Advanced: Custom Pipeline

import {
  loadConfig,
  ingestCSV,
  dedupAndMerge,
  detectDelta,
  mergeEnrichments,
  createRateLimiter,
} from '@nathanvale/chatline'
import type { Message, Config } from '@nathanvale/chatline'

async function runCustomPipeline() {
  // 1. Load configuration
  const config: Config = await loadConfig()

  // 2. Ingest from multiple sources
  const csvMessages = ingestCSV(config.inputs.csv[0], {
    attachmentDir: config.paths?.attachmentRoot,
    strictMode: false,
  })

  const dbMessages = JSON.parse(await fs.readFile(config.inputs.db, 'utf-8'))

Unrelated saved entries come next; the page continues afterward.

-- ==== Sys2Proof/Machine/Sector.lean ====
section
/-!
DEFINITION. Sectors: addresses, regions and carve-out (R98 to R101, R185, R200, R202), the Vimer MAC (R188 to R191), the
metadata cache and the tree walk (R193, R194, R203 to R207), and how a protected access is started (R205, R212 to R215).
-/
namespace Sys2Proof.Machine

/-! Addresses (R98, R100, R185). -/

/-- Bytes of protected memory per anchor entry. -/
def State.span (s : State) : Nat := if s.params.span8 then 8 * 2 ^ 20 else 2 ^ 20
/-- Sectors per region. -/
def State.sectsPerRegion (s : State) : Nat := s.span / 256
/-- Top level of the tree (R193). -/
def State.topLevel (s : State) : Nat := if s.params.span8 then 4 else 3
/-- MACs of a region (R200). -/
def State.macs (s : State) : Nat := if s.params.span8 then 4681 else 585
/-- Bytes of metadata of a region (R101). -/
def State.recSize (s : State) : Nat := if s.params.span8 then 599232 else 74944

/-- The select-bit positions in use, lowest first. -/
def State.ilv (s : State) : List Nat :=
  [s.fld rGlbIlv 13 8, s.fld rGlbIlv 21 16, s.fld rGlbIlv 29 24].take (s.fld rGlbIlv 1 0)

/-- GLB_ILV keeps R99. -/
def State.ilvOk (s : State) : Bool :=
  let n := s.fld rGlbIlv 1 0
  (decide (n = 0) || decide (2 ^ n = s.params.sgCount))
    && s.ilv.all (fun q => decide (8 ≤ q) && decide (q ≤ 51))
    && decide (s.ilv.Pairwise (· < ·))

/-- An address with one bit removed. -/
def dropBit (a pos : Nat) : Nat := a % 2 ^ pos + a / 2 ^ (pos + 1) * 2 ^ pos
/-- An address with one bit inserted. -/
def insBit (a pos b : Nat) : Nat := a % 2 ^ pos + b * 2 ^ pos + a / 2 ^ pos * 2 ^ (pos + 1)

/-- The group that the select bits of a host address name (R98). -/
def State.selGroup (s : State) (addr : Nat) : Nat :=
  (s.ilv.zipIdx.map fun x => addr / 2 ^ x.1 % 2 * 2 ^ x.2).sum

/-- The group-local address of a host address. -/
def State.toLocal (s : State) (addr : Nat) : Nat := s.ilv.reverse.foldl dropBit addr

/-- The MS address of a group-local address. -/
def State.toMs (s : State) (n g : Nat) : Nat :=
  (s.ilv.zipIdx).foldl (fun a x => insBit a x.1 (n / 2 ^ x.2 % 2)) g

/-- SGn_MEM_CTRL.ENABLE. -/
def State.sgOn (s : State) (n : Nat) : Bool := decide (n < s.params.sgCount) && bit (s.reg (rSgMemCtrl n)) 0
/-- Groups present. -/
def State.groups (s : State) : List Nat := List.range s.params.sgCount
/-- SGn_PROT_BASE. -/
def State.protBase (s : State) (n : Nat) : Nat := s.pair (rSgProtBase n)
/-- SGn_ANCHOR_FIRST. -/
def State.ancFirst (s : State) (n : Nat) : Nat := s.fld (rSgAnchorFirst n) 20 0
/-- SGn_ANCHOR_COUNT. -/
def State.ancCount (s : State) (n : Nat) : Nat := s.fld (rSgAnchorCount n) 21 0
/-- SGn_CARVE_BASE. -/
def State.carveBase (s : State) (n : Nat) : Nat := s.pair (rSgCarveBase n)
/-- SGn_CARVE_SIZE. -/
def State.carveSize (s : State) (n : Nat) : Nat := s.pair (rSgCarveSize n)

/-- A group-local address lies in the protected span of an enabled group. -/
def State.inSpan (s : State) (n g : Nat) : Bool :=
  s.sgOn n && decide (s.protBase n ≤ g) && decide (g < s.protBase n + s.ancCount n * s.span)

/-- A group-local address lies in the carve-out of an enabled group. -/
def State.inCarve (s : State) (n g : Nat) : Bool :=
  s.sgOn n && decide (s.carveBase n ≤ g) && decide (g < s.carveBase n + s.carveSize n)

/-- Where a host address lies, seen from the group a request reached (R72, R99). -/
inductive Place where
  | wrong | protectedAt (entry sect : Nat) | carve | pass
  deriving DecidableEq, Repr

/-- The place of a host address at group `n`. -/
def State.place (s : State) (n addr : Nat) : Place :=
  let g := s.toLocal addr
  if s.ilv ≠ [] ∧ s.selGroup addr ≠ n then .wrong
  else if s.ilv = [] ∧ (s.groups.any fun m => decide (m ≠ n) && (s.inSpan m g || s.inCarve m g)) then .wrong
  else if s.inSpan n g then
    let q := (g - s.protBase n) / 256
    .protectedAt (s.ancFirst n + q / s.sectsPerRegion) (q % s.sectsPerRegion)
  else if s.inCarve n g then .carve
  else .pass

/-- The enabled group whose protected span holds a host address. -/
def State.groupFor (s : State) (addr : Nat) : Option Nat :=
  s.groups.find? fun n =>
    match s.place n addr with
    | .protectedAt _ _ => true
    | _ => false

/-- The group whose anchor range holds an entry. -/
def State.groupOfEntry (s : State) (e : Nat) : Option Nat :=
  s.groups.find? fun n => s.sgOn n && decide (s.ancFirst n ≤ e) && decide (e < s.ancFirst n + s.ancCount n)

/-- Host address of the first byte of a sector of a region. -/
def State.sectAddr (s : State) (n e sect : Nat) : Nat :=
  s.toMs n (s.protBase n + (e - s.ancFirst n) * s.span + sect * 256)

/-- Logical block number (R185). -/
def State.lbn (s : State) (e sect : Nat) : Nat := e * s.sectsPerRegion + sect

/-! Metadata items (R193, R200, R202). -/

/-- The line of the path of version block `j` at a level: 0 the version block, above it the nodes. -/
def pathLine (n e j lvl : Nat) : LineId :=
  { group := n, entry := e, kind := if lvl = 0 then .ver else .node lvl, idx := j / 8 ^ lvl }

/-- Slot of the child on the path of version block `j` within its parent at `lvl`. -/
def childSlot (j lvl : Nat) : Nat := j / 8 ^ (lvl - 1) % 8

/-- MAC index of an item of the tree within its region (R200). -/
def State.macIdx (s : State) (k : LineKind) (i : Nat) : Nat :=
  match k with
  | .node l => ((List.range l).map fun x => s.sectsPerRegion / 8 ^ (x + 1)).sum + i
  | _ => i

/-- Metadata index (R200). -/
def State.metaIdx (s : State) (l : LineId) : Nat := l.entry * s.macs + s.macIdx l.kind l.idx

/-- The MAC line of an item of the tree. -/
def State.macLine (s : State) (l : LineId) : LineId :=
  { group := l.group, entry := l.entry, kind := .mac, idx := s.macIdx l.kind l.idx / 8 }

/-- The tag line of a sector. -/
def tagLine (n e sect : Nat) : LineId := { group := n, entry := e, kind := .tag, idx := sect / 8 }

/-- Offset of a line in its region's record (R202). -/
def State.lineOff (s : State) (l : LineId) : Nat :=
  let b := match l.kind, s.params.span8 with
    | .ver, _ => 0
    | .node 1, false => 32768 | .node 2, false => 36864 | .node _, false => 37376
    | .node 1, true => 262144 | .node 2, true => 294912 | .node 3, true => 299008 | .node _, true => 299520
    | .tag, false => 37440 | .tag, true => 299584
    | .mac, false => 70208 | .mac, true => 561728
  b + 64 * l.idx

/-- Group-local address of a line. -/
def State.lineLocal (s : State) (l : LineId) : Nat :=
  s.carveBase l.group + (l.entry - s.ancFirst l.group) * s.recSize + s.lineOff l

/-! The Vimer MAC (R188 to R191). -/

/-- Context block (R190). -/
def ctxBlock (ver addr gen typ : Nat) : BitVec 128 :=
  BitVec.ofNat 128 (ver % 2 ^ 64 + addr % 2 ^ 36 * 2 ^ 64 + gen % 2 ^ 24 * 2 ^ 100 + typ % 16 * 2 ^ 124)

/-- XTS tweak (R188). -/
def tweak (lbn ver gen : Nat) : BitVec 128 :=
  BitVec.ofNat 128 (lbn % 2 ^ 48 + ver % 2 ^ 64 * 2 ^ 48 + gen % 2 ^ 16 * 2 ^ 112)

/-- The MAC function (R189). -/
def vmac (k : BitVec 256) (xs : List (BitVec 128)) (cb : BitVec 128) : DWord :=
  (Config.ghash (Config.aes256 k 0) (xs ++ [cb]) ^^^ Config.aes256 k cb).setWidth 64

/-- The 16 blocks of a sector. -/
def sectBlocks (d : Sector) : List (BitVec 128) := (List.range 16).map fun i => (d >>> (128 * i)).setWidth 128

/-- The 4 blocks of a metadata line. -/
def lineBlocks (w : List DWord) : List (BitVec 128) :=
  (List.range 4).map fun i => (w.getD (2 * i + 1) 0) ++ (w.getD (2 * i) 0)

/-- Sector tag (R191). -/
def sectTag (ks : KeySet) (cipher : Sector) (ver lbn gen : Nat) : DWord :=
  vmac ks.mac (sectBlocks cipher) (ctxBlock ver lbn gen 1)

/-- Poison mark (R191). -/
def poisonMark (ks : KeySet) (ver lbn gen : Nat) : DWord := vmac ks.mac (sectBlocks 0) (ctxBlock ver lbn gen 15)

  // 3. Merge and deduplicate
  const merged = dedupAndMerge(csvMessages, dbMessages)
  console.log(`Merged to ${merged.mergedCount} unique messages`)

  // 4. Detect changes since last run
  const previous = await loadPreviousState()
  const delta = detectDelta(merged.messages, previous)

  // 5. Enrich only new messages with rate limiting
  const limiter = createRateLimiter({ requestsPerSecond: 5 })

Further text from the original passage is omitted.